What you will do
Find the lines below that include the word "taken" and report how many there are, with no other text.

Extracted records:
——————————

-- ==== Sys2Proof/Machine/Engines.lean ====
section
/-! DEFINITION. Machine/Engines.lean: how engines choose, place, pre-empt, save and restore commands, and the control of
rings (R213 to R240, chapter 9; R198, R199). -/

namespace Sys2Proof.Machine

/-- Phase 5, `READY`: the data path accepts commands (R376, R377). -/
def Dev.open' (d : Dev) : Bool := d.get Fld.GLB_BOOT_PHASE == 5

/-- Whether function `fn` reaches ring `r` (R391, R431). -/
def Dev.assigned (d : Dev) (fn r : Nat) : Bool := d.ringFunc r == fn && (fn == 0 || r / 1024 == fn)

/-- Class codes of a core's command (R118). -/
def classCode (lc : Bool) : Nat := if lc then 1 else 2

/-- The head of ring `r` popped into a running command (R214), named by its index, on a core when it has one; `st` is the status
that its row ends it with at once when it is not `OK`. -/
def Dev.take (d : Dev) (r eng : Nat) (lc : Bool) (core : Option Nat) (ph : Phase) (st : Nat := stOK) : Dev :=
  let i := d.ringCI r
  let e := d.head r
  let k : RunCmd := { ring := r, index := i, entry := e, engine := eng, tenant := d.ringTenant r, lc := lc, order := d.orders, placed := d.places,
                      core := core, slot := none, phase := ph, faults := 0, pos := 0, status := st, ops := [], res := [], since := d.ns, note := 0,
                      need := 0, strokes := 0, lostT := 0, waits := false, after := 0, acks := false, lost := false, stage := 0, holds := false,
                      stalled := none, sent := [], loads := [], missed := 0 }
  let d := d.pop r
  { d with cmds := d.cmds ++ [k], orders := d.orders + 1, places := d.places + 1, lcWait := d.lcWait.filter (fun x => x != (r, i)) }

/-- Whether a ring's completions wait for room (R222). -/
def Dev.cqWaits (d : Dev) (r : Nat) : Bool := d.held.any fun h => h.ring == r && h.entry && d.cqFull r

/-- Whether ring `r` has a head that may be popped (R217, R222, R238): of a tenant that leaves the device none is (R359). -/
def Dev.ready (d : Dev) (r : Nat) : Bool :=
  d.ringState r == rsRun && decide (d.depth r ≠ 0) && !(d.cqWaits r) && !(d.leaving (d.ringTenant r))

/-- A head that an engine looks at: the queue commands belong to the queue manager (R220). -/
def Dev.engineHead (d : Dev) (r : Nat) : Bool := d.ready r && decide (opSignal < opOf (d.head r))

/-- How many commands an engine runs at once (R152, R182, R233); the attention engine has its cores. -/
def room (eng : Nat) : Nat := if eng = engMover then 64 else if eng = engIndex then 8 else 1

/-- Commands that occupy an engine; one parked on a fault keeps its place and goes on from it (R198). -/
def Dev.running (d : Dev) (eng : Nat) : Nat := (d.cmds.filter fun k => k.engine == eng).length

/-- The cores of a tenant's partition (R90, R356). -/
def Dev.tenantCores (d : Dev) (t : Nat) : List Nat :=
  ((List.range 64).filter (bit (d.tenantBoats t))).flatMap fun b => (List.range 8).map (8 * b + ·)

/-- Whether a core may take a command when it is idle (R118, R233). -/
def Dev.usable (d : Dev) (n : Nat) : Bool := d.flag Fld.ATT_CORE_CTL_EN n && !(d.flag Fld.ATT_CORE_CTL_DRAIN n)

/-- The first free core of a tenant's partition (R233). -/
def Dev.freeCore (d : Dev) (t : Nat) : Option Nat :=
  (d.tenantCores t).find? fun n => d.usable n && d.get Fld.ATT_CORE_STAT_STATE n == csIdle
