-- ==== Sys2Proof/Machine/Pairing.lean ====
section
/-! DEFINITION. Machine/Pairing.lean: the pair of twins: mirroring, liveness, takeover, epochs, admission of a spare, the loss of a
DRAM stack, and the logbook writer (chapter 14). -/

namespace Sys2Proof.Machine

/-! ## What the twin holds (R328, R329) -/

/-- The side table's entry of a record (R329). -/
def Dev.sideAddr (d : Dev) (i : Nat) : Nat := d.get Fld.PAIR_MIR_BASE_GRAN * granBytes + 16 * i
def Dev.sideHandle (d : Dev) (i : Nat) : Nat := bits (d.dramWord (d.sideAddr i)) 31 0
def Dev.sideState (d : Dev) (i : Nat) : Nat := bits (d.dramWord (d.sideAddr i)) 34 32
def Dev.sideXfer (d : Dev) (i : Nat) : Nat := bits (d.dramWord (d.sideAddr i + 8)) 31 0
def Dev.sideDest (d : Dev) (i : Nat) : Nat := bits (d.dramWord (d.sideAddr i + 8)) 47 32

def Dev.setSide (d : Dev) (i handle state xfer dest : Nat) : Dev :=
  (d.dramPutN 8 (d.sideAddr i) (handle % 2 ^ 32 + state % 8 * 2 ^ 32)).dramPutN 8 (d.sideAddr i + 8) (xfer % 2 ^ 32 + dest % 2 ^ 16 * 2 ^ 32)

/-- The records held for the partner. -/
def Dev.mirrorRecs (d : Dev) : List Nat := d.liveRecs.filter fun i => d.rState i == recMirror

/-- The mirror of the partner's record of an index. -/
def Dev.mirrorOf (d : Dev) (p : Nat) : Option Nat := d.mirrorRecs.find? fun i => hIndex (d.sideHandle i) == p

/-- Which landing rows of (record, layer) are mirrored: positions from the first number up to the second. -/
def Dev.landed (d : Dev) (i l : Nat) : Nat × Nat := sget (0, 0) (256 * i + l) d.mirLand
def Dev.setLanded (d : Dev) (i l a b : Nat) : Dev := { d with mirLand := sput (0, 0) (256 * i + l) (a, b) d.mirLand }

/-- A record of the partner given up: its references, page map and bodies (R330). -/
def Dev.freeMirror (d : Dev) (i : Nat) : Dev :=
  let d := (d.retireBare i).setSide i 0 0 0 0
  { d with mirLand := d.mirLand.filter (fun e => e.1 / 256 != i) }

/-- The words of a mirror that come from its partner (R328). -/
def Dev.copyWords (d : Dev) (i : Nat) (ws : List Word) : Dev :=
  ([1, 2] ++ (List.range 11).map (· + 5)).foldl (fun (d : Dev) w => d.rset i w (ws.getD w 0).toNat) d

/-- A record in state MIRROR made at a given index, with its page map: the shape is that of the partner's words. -/
def Dev.makeMirror (d : Dev) (i gen : Nat) (ws : List Word) : Option Dev :=
  let w0 := (ws.getD 0 0).toNat
  let t := bits w0 43 36
  (d.takeZeroed t (pmapGrans (bits w0 15 0) (bits w0 35 28) (bits w0 27 20)) (.pageMap i)).map fun (pm, d) =>
    let d := (List.range 16).foldl (fun d w => d.rset i w 0) d
    let d := d.rset i 0 (word0 gen recMirror t (bits w0 35 28) (bits w0 27 20) (bits w0 19 18) (bits w0 17 16) (bits w0 15 0))
    (d.rset i 3 pm).rset i 4 (d.epoch * 2 ^ 32)

/-- The mirror of the partner's record `p`, taken when the record is new here; none when there is no room for it. -/
def Dev.mirrorFor (d : Dev) (p : Nat) (ws : List Word) : Option (Nat × Dev) :=
  match d.mirrorOf p with
  | some i => some (i, d)
  | none => d.freeRec.bind fun i => (d.makeMirror i (genIssued (d.rGen i)) ws).map fun d => (i, d)

/-- The partner's request for a mirror record answered (R330): what is granted stands for a record that is still FREE there. -/
def Dev.answerAsk (d : Dev) (p : Nat) (ws : List Word) : Dev :=
  match d.mirrorFor p ws with
  | none => (if d.freeRec.isSome then d.refusedPool else d).ctrl d.mirrorNode (.mirrorNak p)
  | some (i, d) => (d.setSide i (mkHandle p (bits (ws.getD 0 0).toNat 63 47)) recFree 0 0).ctrl d.mirrorNode (.mirrorGrant p)

/-- A mirrored record applied: taken when the partner's record is new here, then its words and its side-table entry. -/
def Dev.applyRecord (d : Dev) (p : Nat) (ws : List Word) (dest : Nat) : Dev :=
  let w0 := (ws.getD 0 0).toNat
  match d.mirrorFor p ws with
  | none => ({ (if d.freeRec.isSome then d.refusedPool else d) with pair := { d.pair with refused := true } } : Dev).emit (.mgmtReport 1)
  | some (i, d) => (d.copyWords i ws).setSide i (mkHandle p (bits w0 63 47)) (bits w0 46 44) ((ws.getD 4 0).toNat % 2 ^ 32) dest

/-- An entry of a mirror's page map made empty. -/
def Dev.clearEntry (d : Dev) (i x : Nat) : Dev :=
  let e := d.entry i x
  let d := d.dramPutN 8 (d.entAddr i x) 0
  if e.loc = 1 ∧ (d.page e.page).vtag = e.vtag then d.dropRef e.page else d

/-- A page kept for the partner in entry `x` of a mirror (R329); when quota or space refuse it the entry is empty, and the refusal
is counted (R429). -/
def Dev.keepPage (d : Dev) (i x mode hdim fill : Nat) (hot : Bool) (payload scale summary : List Byte) (whole : Bool) : Except Dev Dev :=
  let t := d.rTenant i
  let d := d.clearEntry i x
  if !whole && !(d.admits t t1 (pageGrans mode)) then .error d.refusedQuota
  else match d.takePage pgMirror t mode hdim with
    | .error d' => .error (d.keepQuarantined d').refusedPool
    | .ok (p, d) =>
      let d := d.setPage p { (d.page p) with refc := 1, fill := fill, hot := hot }
      let d := d.fillPage p payload scale (if summary.isEmpty then none else some summary)
      .ok (d.dramPutN 8 (d.entAddr i x) (packEntry ⟨(d.page p).vtag, p, 1⟩))

/-- Landing rows of one head applied (R328); the last head's rows complete the layer's. -/
def Dev.applyRows (d : Dev) (i l h first : Nat) (bs : List Byte) : Dev :=
  match d.takeLanding i with
  | none => d.refusedPool
  | some d =>
    let n := bs.length / atLeast1 (d.rowBytes i)
    let d := (List.range n).foldl (fun d k => d.dramPut (d.rowAddr i l h (first + k)) (slice bs (k * d.rowBytes i) (d.rowBytes i))) d
    if h + 1 < d.rHeads i then d
    else
      let (a, b) := d.landed i l
      d.setLanded i l (if first = b then a else first) (first + n)

/-- One mirrored object applied, with the number of pages refused so far (R328, R329, R330). An object of a record that found
no place here is passed over. -/
def Dev.applyObj (r : Dev × Nat) (o : MirrorObj) : Dev × Nat :=
  let (d, n) := r
  let on (p : BitVec 15) (f : Nat → Dev) : Dev × Nat := match d.mirrorOf p.toNat with
    | some i => (f i, n)
    | none => (d, n)
  match o with
  | .record p ws dest => (d.applyRecord p.toNat ws dest.toNat, n)
  | .tokens p ws => on p fun i => d.copyWords i ws
  | .header p l w => on p fun i => d.dramPutN 8 (d.hdrAddr i l.toNat) w.toNat
  | .ring q pi ci cqpi => ({ d with mirRings := sins q.toNat (pi.toNat, ci.toNat, cqpi.toNat) d.mirRings }, n)
  | .page p x mode hdim fill hot payload scale summary =>
    match d.mirrorOf p.toNat with
    | none => (d, n)
    | some i =>
      match d.keepPage i x.toNat mode.toNat hdim.toNat fill.toNat hot payload scale summary (d.pair.returned.contains i) with
      | .ok d => (d, n)
      | .error d => (d, n + 1)
  | .rows p l h first bs => on p fun i => d.applyRows i l.toNat h.toNat first.toNat bs
  | .emptyEntry p x => on p fun i => d.clearEntry i x.toNat
  | .freed p => on p fun i => d.freeMirror i
  | .committed src xid h =>
    ({ d with committed := d.committed ++ [(⟨src.toNat, xid.toNat, d.get Fld.PAIR_CFG_TWIN, h.toNat, 0, true⟩ : Committed)] }, n)
  | .ask p ws => (d.answerAsk p.toNat ws, n)
  | .ringOff q => ({ d with mirRings := d.mirRings.filter (·.1 ≠ q.toNat) }, n)
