/-- PREFIX_INSERT (R58, R427). -/
def execPrefixInsert (c : CmdId) (s : State) : Host.Outcome State Fault Refusal :=
  onHall (fun d =>
    match d.act c opPrefixInsert with
    | none => d
    | some k =>
      let i := hIndex (u32 k.entry 16)
      let st := d.prefixCheck k false
      if st ≠ stOK then d.endCmd k d.pair.next st []
      else if d.ptSize = 0 then d.endCmd k d.pair.next stOK [0, 0]
      else d.settleCmd k ((Dev.hashesFrom k i (u32 k.entry 32) 0 (u32 k.entry 20) [] d).andThen fun hs d =>
        match hs.2 with
        | some (p, tag) => .ok (stAborted, []) (d.tagMismatch mIndex p tag)
        | none =>
          let (d, ins, pres) := Dev.insertFrom i hs.1 0 none 0 0 d
          .ok (stOK, [ins, pres]) d)) s

/-- A tenant's key loaded (R61): both halves as the registers hold them, the generation advanced, the scan begun again. -/
def Dev.loadKey (d : Dev) : Dev :=
  let t := d.get Fld.IDX_PT_KEY_SEL_TENANT
  let k : PrefixKey := ⟨d.get Fld.IDX_PT_KEY_LO_KEY0, d.get Fld.IDX_PT_KEY_HI_KEY1, ((d.prefixKey t).gen + 1) % 256⟩
  { d with keys := sins t k d.keys, scans := d.scans.filter (fun x => x.tenant != t) ++ [(⟨t, 0⟩ : KeyScan)] }

/-- A write of the upper half of `IDX_PT_KEY_HI`, alone or within a 64-bit write. -/
def Dev.writeKeyHi (d : Dev) (upperOnly : Bool) (v : Nat) : Dev :=
  (d.put Fld.IDX_PT_KEY_HI_KEY1 (if upperOnly then v % 2 ^ 32 * 2 ^ 32 + d.get Fld.IDX_PT_KEY_HI_KEY1 % 2 ^ 32 else v)).loadKey

/-- Whether a host write through a function reaches the PF's registers (R10, R377). -/
def Dev.pfOpen (d : Dev) (fn : Nat) : Bool := fn == 0 && d.open'

/-- IDX_PT_KEY_LOAD (R61): with `upperOnly`, `v` carries the 32 bits written to the upper half. A part without the index
engine ignores it (R5). -/
def execIdxPtKeyLoad (fn : BitVec 6) (upperOnly : Bool) (v : Word) (s : State) : Host.Outcome State Fault Refusal :=
  onDev (fun d => if d.pfOpen fn.toNat && d.flag Fld.GLB_UNIT_EN_IDX then d.writeKeyHi upperOnly v.toNat else d) s

/-- The stale nodes of a tenant in one bucket evicted (R61). -/
def Dev.scanBucket (d : Dev) (t b : Nat) : Dev :=
  let d := ((List.range 4).map (4 * b + ·)).foldl Dev.ptRead d
  (((List.range 4).map (4 * b + ·)).filter fun k =>
    let n := d.pnode k
    n.hash != 0 && n.tenant == t && n.kgen != (d.prefixKey t).gen).foldl Dev.evictNode d

/-- KEY_SCAN_BUCKET (R61): the scan of a tenant visits its next bucket. -/
def execKeyScanBucket (tenant : BitVec 8) (s : State) : Host.Outcome State Fault Refusal :=
  onHall (fun d =>
    let t := tenant.toNat
    match d.scans.find? (·.tenant == t) with
    | none => d
    | some x =>
      let d := if d.ptSize = 0 then d else d.scanBucket t x.bucket
      let rest := d.scans.filter (fun y => y.tenant != t)
      if d.ptSize = 0 ∨ d.buckets ≤ x.bucket + 1 then { d with scans := rest } else { d with scans := rest ++ [(⟨t, x.bucket + 1⟩ : KeyScan)] }) s

/-- SWEEP_START (R42). -/
def execSweepStart (fn : BitVec 6) (s : State) : Host.Outcome State Fault Refusal :=
  onDev (fun d => if d.pfOpen fn.toNat then d.startSweep else d) s

/-- Nodes of the tree in use. -/
def Dev.nodes (d : Dev) : List Nat :=
  if d.ptSize = 0 then [] else (d.hall.blocksOf (d.get Fld.IDX_PT_CFG_BASE) 32 (2 ^ d.ptSize)).filter fun k => (d.pnode k).hash != 0

/-- Step 1 of the sweep: stale page-map and block-vector entries marked empty, with their number. -/
def Dev.sweepRefs (d : Dev) : Nat × Dev :=
  let maps := d.liveRecs.flatMap fun i => ((d.usedEntries i).filter fun x => d.staleRef (d.entry i x)).map fun x => (i, x)
  let vecs := d.nodes.flatMap fun k =>
    let n := d.pnode k
    ((List.range n.count).filter fun x => (d.bvEntry n x).loc != 0 && d.staleRef (d.bvEntry n x)).map n.addr
  let d := maps.foldl (fun d ix => d.setEntry ix.1 ix.2 PEntry.empty) d
  (maps.length + vecs.length, vecs.foldl (fun d a => d.dramPutN 8 a 0) d)

/-- Step 2: pages reserved under an older epoch. -/
def Dev.sweepReserved (d : Dev) : Nat × Dev :=
  let ps := (d.pagesIn pgReserved).filter fun p => (d.page p).epoch != d.epoch
  let keep (x : Nat × Nat) : Bool := !(ps.contains x.2)
  let d := { d with rsvs := d.rsvs.map fun (r : Rsv) => { r with spare := r.spare.filter keep, placed := r.placed.filter keep } }
  (ps.length, ps.foldl Dev.zeroPage d)

/-- Step 3: pages of an older epoch that no ACTIVE or MIRROR record and no tree names. -/
def Dev.sweepOld (d : Dev) : Nat × Dev :=
  let named := distinct ((d.liveRecs.filter fun i => d.rState i == recActive || d.rState i == recMirror).flatMap d.recPages)
  let ps := d.listedPages.filter fun p =>
    let e := d.page p
    (e.state == pgOwned || e.state == pgShared || e.state == pgMirror) && decide (0 < modDiff 32 d.epoch e.epoch) && !e.tree && !(named.contains p)
  (ps.length, ps.foldl Dev.zeroPage d)

/-- Step 4: quarantined pages and held cellar entries (R42, R192). -/
def Dev.sweepQuar (d : Dev) : Nat × Dev :=
  let ps := d.pagesIn pgQuarantined
  (ps.length, ps.foldl (fun d p => d.setPage p { (d.page p) with state := pgFree, vtag := 0 }) { d with cellarHeld := [] })

/-- SWEEP_DONE (R42): the sweep's steps in order, `BUSY` cleared, the counts logged, 16 bits each (R352). -/
def execSweepDone (s : State) : Host.Outcome State Fault Refusal :=
  onHall (fun d =>
    if !(d.flag Fld.MEM_PD_SWEEP_BUSY) then d
    else
      let (a, d) := d.sweepRefs
      let (b, d) := d.sweepReserved
      let (c, d) := d.sweepOld
      let (q, d) := d.sweepQuar
      let sat (n : Nat) : Nat := min n 0xFFFF
      (d.put Fld.MEM_PD_SWEEP_BUSY 0).logEv evSweepDone mCox (sat a + sat b * 2 ^ 16 + sat c * 2 ^ 32 + sat q * 2 ^ 48)) s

——————————

Exercise result
2